Quindi, per visualizzare le dinamiche e le correlazioni della sottocomunità, installare e caricare il pacchetto R e caricare e normalizzare il file txt. I grafici a fluorescenza a dispersione diretta rispetto a DAPI rivelano gli stati del ciclo cellulare delle colture di ceppi puri in diversi punti di una coltura batch. L'utilizzo di un modello di gate master consente quindi di quantificare la proporzione di cellule con uno, due o più cromosomi, rivelando, ad esempio, la capacità di questo microbo rappresentativo di replicare i suoi cromosomi più velocemente del suo tempo di generazione.
Quando si studiano comunità microbiche complesse nel tempo, il ritmo e il significato del cambiamento della comunità possono essere facilmente visualizzati con una sequenza di dot plot. Le sotto-comunità dominanti nelle diverse fasi dell'esperimento possono essere chiaramente identificate utilizzando lo strumento del codice a barre citometrico. La combinazione di questi dati con la distribuzione di frequenza delle abbondanze relative delle sotto-comunità consente di selezionare le porte che dimostrano cambiamenti significativi dell'abbondanza nei punti temporali chiave.
La visualizzazione di questi dati in un grafico di scala multidimensionale non metrico può facilitare una comprensione più profonda delle dinamiche della comunità. Le comunità del biogas possono potenzialmente affrontare eterogeneità spaziali a causa delle limitazioni dell'agitazione. I punti campione esemplari della comunità del biogas mostrano poca eterogeneità spaziale, ma anche temporale pronunciata.

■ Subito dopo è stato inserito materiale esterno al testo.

-- ==== Sys2Proof/Laws/KeepOps.lean ====
section
/-!
SUPPORT. What the operations and commands of the shared operations, admission, the key-value store and placement keep: the memory tiers in order, the fuses only burnt
further, the record of messages only longer, the queue of commands as it was. One lemma for each definition of Machine/.
-/
namespace Sys2Proof.Machine

variable {s0 : State}

/-! ### State -/

theorem foldl_keeps {α : Type} (f : State → α → State) (l : List α) (s : State)
    (hf : ∀ s a, s0.Keeps s → s0.Keeps (f s a)) (h : s0.Keeps s) : s0.Keeps (l.foldl f s) := by
  induction l generalizing s with
  | nil => exact h
  | cons a rest ih => exact ih (f s a) (hf s a h)

theorem foldl_keeps2 {α β : Type} (f : β × State → α → β × State) (l : List α) (s : β × State)
    (hf : ∀ (s : β × State) a, s0.Keeps s.2 → s0.Keeps (f s a).2) (h : s0.Keeps s.2) : s0.Keeps (l.foldl f s).2 := by
  induction l generalizing s with
  | nil => exact h
  | cons a rest ih => exact ih (f s a) (hf s a h)

theorem foldl_keeps3 {α β γ : Type} (f : β × γ × State → α → β × γ × State) (l : List α) (s : β × γ × State)
    (hf : ∀ (s : β × γ × State) a, s0.Keeps s.2.2 → s0.Keeps (f s a).2.2) (h : s0.Keeps s.2.2) :
    s0.Keeps (l.foldl f s).2.2 := by
  induction l generalizing s with
  | nil => exact h
  | cons a rest ih => exact ih (f s a) (hf s a h)

theorem State.reset_ok : State.reset.mem.Ok :=
  ⟨rfl, List.nodup_nil, by intro g hg; cases hg⟩

/-! ### Ops -/

theorem State.bump_keeps (s : State) (a : Nat) (n : Nat) (h : s0.Keeps s) :
    s0.Keeps (State.bump s a n) :=
  h

theorem State.tick1_keeps (s : State) (a : Nat) (h : s0.Keeps s) :
    s0.Keeps (State.tick1 s a) := by
  unfold State.tick1
  try dsimp only
  repeat' first
    | with_reducible assumption | with_reducible apply State.bump_keeps

theorem State.emit_keeps (s : State) (m : OutMsg) (h : s0.Keeps s) : s0.Keeps (s.emit m) := Kept.send h m

theorem State.fresh_keeps (s : State) (h : s0.Keeps s) : s0.Keeps s.fresh.2 := Kept.draw h

theorem State.log_keeps (s : State) (code : Nat) (source : Nat) (data : Nat) (secure : Bool) (h : s0.Keeps s) :
    s0.Keeps (State.log s code source data secure) :=
  h

theorem State.touchStore_keeps (s : State) (h : s0.Keeps s) :
    s0.Keeps (State.touchStore s) := by
  unfold State.touchStore
  try dsimp only
  repeat' first
    | with_reducible assumption | split

theorem State.setReg_keeps (s : State) (a : Nat) (v : Word32) (h : s0.Keeps s) :
    s0.Keeps (State.setReg s a v) :=
  h

theorem State.setRing_keeps (s : State) (r : Nat) (x : Ring) (h : s0.Keeps s) :
    s0.Keeps (State.setRing s r x) :=
  h

theorem State.setCfg_keeps (s : State) (f : Nat) (r : ConfigReg) (v : Word32) (h : s0.Keeps s) :
    s0.Keeps (State.setCfg s f r v) :=
  h

theorem State.aer_keeps (s : State) (f : Nat) (i : Nat) (h : s0.Keeps s) :
    s0.Keeps (State.aer s f i) := by
  unfold State.aer
  try dsimp only
  repeat' first
    | with_reducible assumption | with_reducible apply State.setCfg_keeps

theorem State.ideRefuse_keeps (s : State) (f : Nat) (h : s0.Keeps s) :
    s0.Keeps (State.ideRefuse s f) := by
  unfold State.ideRefuse
  try dsimp only
  repeat' first
    | with_reducible assumption | with_reducible apply State.tick1_keeps | with_reducible apply State.aer_keeps

theorem State.msix_keeps (s : State) (f : Nat) (v : Nat) (h : s0.Keeps s) :
    s0.Keeps (State.msix s f v) := by
  unfold State.msix
  try dsimp only
  repeat' first
    | with_reducible assumption | split | with_reducible apply State.tick1_keeps | with_reducible apply State.emit_keeps

theorem State.setStage_keeps (s : State) (n : Nat) (x : Stage) (h : s0.Keeps s) :
    s0.Keeps (State.setStage s n x) :=
  h

theorem State.setCore_keeps (s : State) (c : Nat) (x : Core) (h : s0.Keeps s) :
    s0.Keeps (State.setCore s c x) :=
  h

theorem State.raise_keeps (s : State) (n : Nat) (f : Flags) (h : s0.Keeps s) :
    s0.Keeps (State.raise s n f) := by
  unfold State.raise
  try dsimp only
  repeat' first
    | with_reducible assumption
    | (split <;> (rename_i heq; simp only [Prod.ext_iff] at heq; first | obtain ⟨rfl, rfl, rfl, rfl⟩ := heq | obtain ⟨rfl, rfl, rfl⟩ := heq | obtain ⟨rfl, rfl⟩ := heq | obtain ⟨_, rfl⟩ := heq | obtain ⟨_, _, rfl⟩ := heq))
    | split | with_reducible apply State.setStage_keeps

theorem State.meet_keeps (s : State) (n : Option Nat) (status : Nat) (h : s0.Keeps s) :
    s0.Keeps (State.meet s n status) := by
  unfold State.meet
  try dsimp only
  repeat' first
    | with_reducible assumption
    | (split <;> (rename_i heq; simp only [Prod.ext_iff] at heq; first | obtain ⟨rfl, rfl, rfl, rfl⟩ := heq | obtain ⟨rfl, rfl, rfl⟩ := heq | obtain ⟨rfl, rfl⟩ := heq | obtain ⟨_, rfl⟩ := heq | obtain ⟨_, _, rfl⟩ := heq))
    | split | with_reducible apply State.setStage_keeps

theorem State.setUnit_keeps (s : State) (u : Nat) (x : MemUnit) (h : s0.Keeps s) :
    s0.Keeps (State.setUnit s u x) :=
  h

theorem State.setRegion_keeps (s : State) (i : Nat) (x : Region) (h : s0.Keeps s) :
    s0.Keeps (State.setRegion s i x) :=
  h

theorem State.notifySecure_keeps (s : State) (h : s0.Keeps s) :
    s0.Keeps (State.notifySecure s) := by
  unfold State.notifySecure
  try dsimp only
  repeat' first
    | with_reducible assumption | split | with_reducible apply State.msix_keeps

theorem State.logDenial_keeps (s : State) (fn : Nat) (secure : Bool) (desc : Nat) (addr : Nat) (h : s0.Keeps s) :
    s0.Keeps (State.logDenial s fn secure desc addr) := by
  unfold State.logDenial
  try dsimp only
  repeat' first
    | with_reducible assumption
    | (split <;> (rename_i heq; simp only [Prod.ext_iff] at heq; first | obtain ⟨rfl, rfl, rfl, rfl⟩ := heq | obtain ⟨rfl, rfl, rfl⟩ := heq | obtain ⟨rfl, rfl⟩ := heq | obtain ⟨_, rfl⟩ := heq | obtain ⟨_, _, rfl⟩ := heq))
    | split | with_reducible apply State.log_keeps

theorem State.deny_keeps (s : State) (secure : Bool) (fn : Nat) (addr : Nat) (h : s0.Keeps s) :
    s0.Keeps (State.deny s secure fn addr) := by
  unfold State.deny
  try dsimp only
  repeat' first
    | with_reducible assumption
    | (split <;> (rename_i heq; simp only [Prod.ext_iff] at heq; first | obtain ⟨rfl, rfl, rfl, rfl⟩ := heq | obtain ⟨rfl, rfl, rfl⟩ := heq | obtain ⟨rfl, rfl⟩ := heq | obtain ⟨_, rfl⟩ := heq | obtain ⟨_, _, rfl⟩ := heq))
    | split | with_reducible apply State.logDenial_keeps | with_reducible apply State.notifySecure_keeps
    | with_reducible apply State.tick1_keeps

theorem State.poisonRead_keeps (s : State) (secure : Bool) (fn : Nat) (a : Nat) (h : s0.Keeps s) :
    s0.Keeps (State.poisonRead s secure fn a) := by
  unfold State.poisonRead
  try dsimp only
  repeat' first
    | with_reducible assumption | split | with_reducible apply State.log_keeps | with_reducible apply State.notifySecure_keeps
    | with_reducible apply State.tick1_keeps

theorem State.stall_keeps (s : State) (h : s0.Keeps s) :
    s0.Keeps (State.stall s) :=
  h

theorem State.lineGet_keeps (s : State) (a : Nat) (n : Nat) (hint : Nat) (mark : Option Nat) (h : s0.Keeps s) :
    s0.Keeps (State.lineGet s a n hint mark).2.2 := by
  unfold State.lineGet
  try dsimp only
  repeat' first
    | with_reducible assumption | split | with_reducible apply State.touchRead_keeps | with_reducible apply State.tick1_keeps
    | with_reducible apply State.stall_keeps

theorem State.innerRead_keeps (s : State) (n : Nat) (a : Nat) (len : Nat) (hint : Nat) (h : s0.Keeps s) :
    s0.Keeps (State.innerRead s n a len hint).2 := by
  unfold State.innerRead
  try dsimp only
  repeat' first
    | with_reducible assumption
    | (split <;> (rename_i heq; simp only [Prod.ext_iff] at heq; first | obtain ⟨rfl, rfl, rfl, rfl⟩ := heq | obtain ⟨rfl, rfl, rfl⟩ := heq | obtain ⟨rfl, rfl⟩ := heq | obtain ⟨_, rfl⟩ := heq | obtain ⟨_, _, rfl⟩ := heq))
    | split | with_reducible apply State.meet_keeps | with_reducible apply State.poisonRead_keeps
    | with_reducible apply State.lineGet_keeps | with_reducible apply foldl_keeps | with_reducible apply foldl_keeps2
    | with_reducible apply foldl_keeps3 | (intro; try dsimp only)

theorem State.shareBlock_keeps (s : State) (n : Nat) (a : Nat) (bs : List Byte) (h : s0.Keeps s) :
    s0.Keeps (State.shareBlock s n a bs) := by
  unfold State.shareBlock
  try dsimp only
  repeat' first
    | with_reducible assumption
    | (split <;> (rename_i heq; simp only [Prod.ext_iff] at heq; first | obtain ⟨rfl, rfl, rfl, rfl⟩ := heq | obtain ⟨rfl, rfl, rfl⟩ := heq | obtain ⟨rfl, rfl⟩ := heq | obtain ⟨_, rfl⟩ := heq | obtain ⟨_, _, rfl⟩ := heq))
    | split | with_reducible apply State.storeLine_keeps | with_reducible apply Kept.filter_cells | with_reducible apply foldl_keeps
    | with_reducible apply foldl_keeps2 | with_reducible apply foldl_keeps3 | (intro; try dsimp only)

theorem State.share_keeps (s : State) (who : Option Nat) (a : Nat) (bs : List Byte) (h : s0.Keeps s) :
    s0.Keeps (State.share s who a bs) := by
  unfold State.share
  try dsimp only
  repeat' first
    | with_reducible assumption
    | (split <;> (rename_i heq; simp only [Prod.ext_iff] at heq; first | obtain ⟨rfl, rfl, rfl, rfl⟩ := heq | obtain ⟨rfl, rfl, rfl⟩ := heq | obtain ⟨rfl, rfl⟩ := heq | obtain ⟨_, rfl⟩ := heq | obtain ⟨_, _, rfl⟩ := heq))
    | split | with_reducible apply State.shareBlock_keeps | with_reducible apply foldl_keeps | with_reducible apply foldl_keeps2
    | with_reducible apply foldl_keeps3 | (intro; try dsimp only)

Forti correlazioni positive o negative con parametri abiotici, come i prodotti più rigidi, possono aiutare a comprendere e ottimizzare gli ecosistemi e i processi biotecnologici. Inoltre, facilitano l'identificazione di porte di particolare interesse per il successivo smistamento e analisi. Durante la definizione di questa procedura, si consiglia di valutare diverse procedure di fissazione e colorazione per valutarne le prestazioni e la stabilità per ogni nuovo set di campioni.
Dopo la selezione, ulteriori approcci come la recinzione ampliconsica, la metagenomica e la proteomica possono essere applicati per selezionare le migliori comunità che forniscono informazioni sull'affiliazione protogenetica sugli stati di attività al di fuori delle vie metaboliche. Questo metodo ha aperto la strada agli ecologi microbici e agli ingegneri dei bioprocessi per seguire le dinamiche del microbioma, gli ecosistemi naturali e controllati con un ragionevole investimento di risorse.
Questo articolo presenta un metodo per l'analisi citometrica a flusso per indagare le dinamiche delle comunità microbiche e le colture pure. Descrive i flussi di lavoro per il campionamento, l'elaborazione e l'analisi dei dati sia da comunità microbiche semplici che complesse.